Stored data entries:
# # # #

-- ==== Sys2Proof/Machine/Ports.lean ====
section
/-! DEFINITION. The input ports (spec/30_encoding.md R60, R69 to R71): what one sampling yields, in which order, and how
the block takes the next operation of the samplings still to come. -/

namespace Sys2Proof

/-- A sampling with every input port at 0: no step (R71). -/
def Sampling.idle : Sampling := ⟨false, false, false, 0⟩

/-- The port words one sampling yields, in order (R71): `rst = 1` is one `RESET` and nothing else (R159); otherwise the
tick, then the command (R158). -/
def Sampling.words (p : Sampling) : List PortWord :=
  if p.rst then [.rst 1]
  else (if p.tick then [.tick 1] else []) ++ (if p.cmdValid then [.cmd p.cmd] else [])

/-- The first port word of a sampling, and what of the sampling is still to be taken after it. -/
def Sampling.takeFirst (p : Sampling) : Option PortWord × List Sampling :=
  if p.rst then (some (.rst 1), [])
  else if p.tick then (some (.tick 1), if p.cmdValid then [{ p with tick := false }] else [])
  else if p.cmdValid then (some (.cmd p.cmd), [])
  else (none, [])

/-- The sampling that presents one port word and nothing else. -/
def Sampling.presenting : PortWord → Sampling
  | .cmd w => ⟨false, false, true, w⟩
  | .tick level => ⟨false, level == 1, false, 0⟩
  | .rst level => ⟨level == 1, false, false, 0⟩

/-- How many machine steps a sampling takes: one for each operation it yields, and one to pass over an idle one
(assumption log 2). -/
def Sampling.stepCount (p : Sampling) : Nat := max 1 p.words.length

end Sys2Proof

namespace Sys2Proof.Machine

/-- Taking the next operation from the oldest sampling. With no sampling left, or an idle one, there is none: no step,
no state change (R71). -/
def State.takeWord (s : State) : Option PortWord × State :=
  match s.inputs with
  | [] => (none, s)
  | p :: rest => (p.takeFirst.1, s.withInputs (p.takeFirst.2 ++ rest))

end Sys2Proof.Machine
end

# # # #

What is required
Each record above should be repeated exactly as it appears.

Solution to this task
-- ==== Sys2Proof/Machine/Ports.lean ====
section
/-! DEFINITION. The input ports (spec/30_encoding.md R60, R69 to R71): what one sampling yields, in which order, and how
the block takes the next operation of the samplings still to come. -/

namespace Sys2Proof

/-- A sampling with every input port at 0: no step (R71). -/
def Sampling.idle : Sampling := ⟨false, false, false, 0⟩

/-- The port words one sampling yields, in order (R71): `rst = 1` is one `RESET` and nothing else (R159); otherwise the
tick, then the command (R158). -/
def Sampling.words (p : Sampling) : List PortWord :=
  if p.rst then [.rst 1]
  else (if p.tick then [.tick 1] else []) ++ (if p.cmdValid then [.cmd p.cmd] else [])

/-- The first port word of a sampling, and what of the sampling is still to be taken after it. -/
def Sampling.takeFirst (p : Sampling) : Option PortWord × List Sampling :=
  if p.rst then (some (.rst 1), [])
  else if p.tick then (some (.tick 1), if p.cmdValid then [{ p with tick := false }] else [])
  else if p.cmdValid then (some (.cmd p.cmd), [])
  else (none, [])

/-- The sampling that presents one port word and nothing else. -/
def Sampling.presenting : PortWord → Sampling
  | .cmd w => ⟨false, false, true, w⟩
  | .tick level => ⟨false, level == 1, false, 0⟩
  | .rst level => ⟨level == 1, false, false, 0⟩

/-- How many machine steps a sampling takes: one for each operation it yields, and one to pass over an idle one
(assumption log 2). -/
def Sampling.stepCount (p : Sampling) : Nat := max 1 p.words.length

end Sys2Proof

namespace Sys2Proof.Machine

/-- Taking the next operation from the oldest sampling. With no sampling left, or an idle one, there is none: no step,
no state change (R71). -/
def State.takeWord (s : State) : Option PortWord × State :=
  match s.inputs with
  | [] => (none, s)
  | p :: rest => (p.takeFirst.1, s.withInputs (p.takeFirst.2 ++ rest))

end Sys2Proof.Machine
end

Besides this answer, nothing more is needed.